_Excerpts from a dataset_
________________________________________
-- ==== Sys2Proof/Laws/Ops.lean ====
section
/-! SUPPORT. What the named operations do, said once each: raising a notice, answering a request, handing a frame, and how two states are
compared. -/

namespace Sys2Proof.Machine

/-! ### Comparing states -/

/-- States that agree on every part are equal. -/
theorem state_ext {s t : State} (h : ∀ p : Part, p.Same s t) : t = s := by
  cases s
  cases t
  have h1 := h .settling
  have h2 := h .icu
  have h3 := h .ppc
  have h4 := h .bbc
  have h5 := h .cc
  have h6 := h .bu
  have h7 := h .blc
  have h8 := h .shm
  have h9 := h .dl
  have h10 := h .ts
  have h11 := h .lu
  have h12 := h .delivered
  have h13 := h .freeIndex
  have h14 := h .pending
  simp only [Part.Same] at h1 h2 h3 h4 h5 h6 h7 h8 h9 h10 h11 h12 h13 h14
  subst h1 h2 h3 h4 h5 h6 h7 h8 h9 h10 h11 h12 h13 h14
  rfl

theorem keeps_refl (changed : List Part) (s : State) : KeepsAllBut changed s s := by
  intro p _
  cases p <;> rfl

theorem Part.Same.trans {p : Part} {s t u : State} (h : p.Same s t) (k : p.Same t u) : p.Same s u := by
  cases p <;> simp_all [Part.Same]

theorem keeps_trans {x y : List Part} {s t u : State} (h : KeepsAllBut x s t) (k : KeepsAllBut y t u) :
    KeepsAllBut (x ++ y) s u := by
  intro p hp
  rw [List.mem_append, not_or] at hp
  exact (h p hp.1).trans (k p hp.2)

theorem keeps_mono {x y : List Part} {s t : State} (h : KeepsAllBut x s t) (sub : ∀ p ∈ x, p ∈ y) : KeepsAllBut y s t :=
  fun p hp => h p fun hx => hp (sub p hx)

/-! ### Notices (R186) -/

/-- A raise changes the Link Unit alone, and of it the pending set alone. -/
theorem raise_eq (n : Notice) (s : State) : raise n s = { s with lu := (raise n s).lu } := by
  simp only [raise]
  split <;> rfl

/-- A raise at level 0 is not recorded; any other is folded into the pending set. -/
theorem raise_notices (n : Notice) (s : State) :
    (raise n s).lu.notices =
      if noticeLevel s n.kind = 0 then s.lu.notices else foldNotice n (noticeLevel s n.kind) s.lu.notices := by
  simp only [raise]
  split <;> rfl

/-- A raise depends on the Link Unit and on the levels alone. -/
theorem raise_lu_congr (n : Notice) {s t : State} (h : t.lu = s.lu) (k : t.ts.t4.active = s.ts.t4.active) :
    (raise n t).lu = (raise n s).lu := by
  have e : noticeLevel t n.kind = noticeLevel s n.kind := by simp only [noticeLevel, k]
  simp only [raise, e]
  split
  · exact h
  · rw [h]

/-- The kinds of the pending set after a raise: the kind raised joins, if it is not there. -/
theorem foldNotice_kinds (n : Notice) (level : Nat) (q : List PendingNotice) :
    (foldNotice n level q).map (fun e => e.notice.kind) =
      if n.kind ∈ q.map (fun e => e.notice.kind) then q.map (fun e => e.notice.kind)
      else q.map (fun e => e.notice.kind) ++ [n.kind] := by
  induction q with
  | nil => simp [foldNotice]
  | cons e rest ih =>
    simp only [foldNotice]
    by_cases h : e.notice.kind = n.kind
    · simp [h]
    · rw [if_neg h]
      simp only [List.map_cons, ih, List.mem_cons]
      by_cases k : n.kind ∈ rest.map (fun e => e.notice.kind)
      · simp [k]
      · simp [k, Ne.symm h]

/-- An entry of the pending set after a raise is the new one or one that was there. -/
theorem mem_foldNotice {n : Notice} {level : Nat} {q : List PendingNotice} {e : PendingNotice}
    (h : e ∈ foldNotice n level q) : e ∈ q ∨ (e.notice = n ∧ e.level = level ∧ 1 ≤ e.count ∧ e.count ≤ 255) := by
  induction q with
  | nil =>
    simp only [foldNotice, List.mem_singleton] at h
    subst h
    simp
  | cons x rest ih =>
    simp only [foldNotice] at h
    split at h
    · rcases List.mem_cons.mp h with rfl | h
      · refine .inr ⟨rfl, rfl, ?_, ?_⟩ <;> dsimp only <;> omega
      · exact .inl (List.mem_cons_of_mem _ h)
    · rcases List.mem_cons.mp h with rfl | h
      · exact .inl List.mem_cons_self
      · rcases ih h with h | h
        · exact .inl (List.mem_cons_of_mem _ h)
        · exact .inr h

/-- A raise keeps the pending set sound. -/
theorem raise_notices_sound (n : Notice) {s : State} (h : NoticesSound s) : NoticesSound (raise n s) := by
  unfold NoticesSound at h ⊢
  rw [raise_notices]
  split
  · exact h
  · refine ⟨?_, fun e he => ?_⟩
    · rw [foldNotice_kinds]
      split
      · exact h.1
      · rename_i k
        exact h.1.append (List.nodup_singleton _) (by simpa using k)
    · rcases mem_foldNotice he with m | ⟨_, hl, h1, h2⟩
      · exact h.2 e m
      · exact ⟨h1, h2, by rwa [hl]⟩

/-! ### Traffic (R188) -/

/-- The traffic queue after a frame joins holds at most 16 where it held at most 16. -/
theorem joinTraffic_length (f : TrafficFrame) (q : List TrafficFrame) (h : q.length ≤ 16) : (joinTraffic f q).length ≤ 16 := by
  simp only [joinTraffic]
  split <;> simp <;> omega

/-- Handing a frame leaves the pending set. -/
@[simp] theorem handTraffic_notices (t : Traffic) (s : State) : (handTraffic t s).lu.notices = s.lu.notices := by
  simp only [handTraffic]
  split
  · rfl
  · cases t <;> simp [countTraffic]

/-! ### Requests (R183, R184) -/

/-- In the settle interval a request is ignored. -/
theorem handleRequest_settling {s : State} (h : s.settling.isSome) (tag code : Byte) (owner : State → Answer) :
    handleRequest tag code owner s = s := by
  simp [handleRequest, h]

/-- With a reset pending a request is discarded, as a valid frame. -/
theorem handleRequest_pending {s : State} (h : s.settling = none) (k : s.lu.resetPending = true) (tag code : Byte)
    (owner : State → Answer) : handleRequest tag code owner s = acceptFrame s := by
  simp [handleRequest, h, k]

/-- With 8 responses waiting a request is discarded and the overrun mark set. -/
theorem handleRequest_full {s : State} (h : s.settling = none) (k : s.lu.resetPending = false) (f : 8 ≤ s.lu.responses.length)
    (tag code : Byte) (owner : State → Answer) :
    handleRequest tag code owner s = { acceptFrame s with lu := { (acceptFrame s).lu with overrun := true } } := by
  simp [handleRequest, h, k, f]

/-- An open link hands the request to its owner, whose answer joins the queue. -/
theorem handleRequest_open {s : State} (h : LinkOpen s) (tag code : Byte) (owner : State → Answer) :
    handleRequest tag code owner s =
      respond tag code (owner (acceptFrame s)).status (owner (acceptFrame s)).results (owner (acceptFrame s)).state := by
  obtain ⟨h1, h2, h3⟩ := h
  simp [handleRequest, h1, h2, h3]

/-- Taking an event leaves the link as it was. -/
theorem linkOpen_take (e : Instr) {s : State} (h : LinkOpen s) : LinkOpen (take e s) := h

/-- An answer that changes nothing but the link is the request's whole effect. -/
theorem handleRequest_answer {s : State} (h : LinkOpen s) (tag code : Byte) (owner : State → Answer) (st : Status)
    (r : List Byte) (k : owner (acceptFrame s) = answer st r (acceptFrame s)) :
    handleRequest tag code owner s = answered tag code st r s := by
  rw [handleRequest_open h, k]
  rfl

/-! ### The end of a step -/

/-- What a step's end leaves: everything but the bus's grant and the line's choice. -/
theorem complete_eq (s : State) : complete s = .next (finish s) := rfl

/-- The line's choice leaves the Link Unit's other parts. -/
@[simp] theorem startLine_link (s : State) :
    (startLine s).lu.receiver = s.lu.receiver ∧ (startLine s).lu.overrun = s.lu.overrun
      ∧ (startLine s).lu.silenceTimer = s.lu.silenceTimer ∧ (startLine s).lu.silence = s.lu.silence
      ∧ (startLine s).lu.resetPending = s.lu.resetPending ∧ (startLine s).lu.motionSequence = s.lu.motionSequence
      ∧ (startLine s).lu.lightSequence = s.lu.lightSequence ∧ (startLine s).lu.packSequence = s.lu.packSequence := by
  simp only [startLine]
  split
  · simp
  · simp only [chooseFrame]
    repeat' split
    all_goals simp

/-- The bus's grant leaves the lists of writes and the queue of posted writes. -/
@[simp] theorem grantBus_bus (s : State) : (grantBus s).bbc.posted = s.bbc.posted ∧ (grantBus s).bbc.lists = s.bbc.lists := by
  simp only [grantBus]
  repeat' split
  all_goals simp only [beginTransaction, granted, and_self]
  split <;> simp

end Sys2Proof.Machine
end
________________________________________
_WHAT IS BEING ASKED_
Above are the records; copy exactly the lines from the line with "simp only [foldNotice] at h" through the line with "simp only [joinTraffic]", both included.

_OUTPUT FOR THIS EXERCISE_
    simp only [foldNotice] at h
    split at h
    · rcases List.mem_cons.mp h with rfl | h
      · refine .inr ⟨rfl, rfl, ?_, ?_⟩ <;> dsimp only <;> omega
      · exact .inl (List.mem_cons_of_mem _ h)
    · rcases List.mem_cons.mp h with rfl | h
      · exact .inl List.mem_cons_self
      · rcases ih h with h | h
        · exact .inl (List.mem_cons_of_mem _ h)
        · exact .inr h

/-- A raise keeps the pending set sound. -/
theorem raise_notices_sound (n : Notice) {s : State} (h : NoticesSound s) : NoticesSound (raise n s) := by
  unfold NoticesSound at h ⊢
  rw [raise_notices]
  split
  · exact h
  · refine ⟨?_, fun e he => ?_⟩
    · rw [foldNotice_kinds]
      split
      · exact h.1
      · rename_i k
        exact h.1.append (List.nodup_singleton _) (by simpa using k)
    · rcases mem_foldNotice he with m | ⟨_, hl, h1, h2⟩
      · exact h.2 e m
      · exact ⟨h1, h2, by rwa [hl]⟩

/-! ### Traffic (R188) -/

/-- The traffic queue after a frame joins holds at most 16 where it held at most 16. -/
theorem joinTraffic_length (f : TrafficFrame) (q : List TrafficFrame) (h : q.length ≤ 16) : (joinTraffic f q).length ≤ 16 := by
  simp only [joinTraffic]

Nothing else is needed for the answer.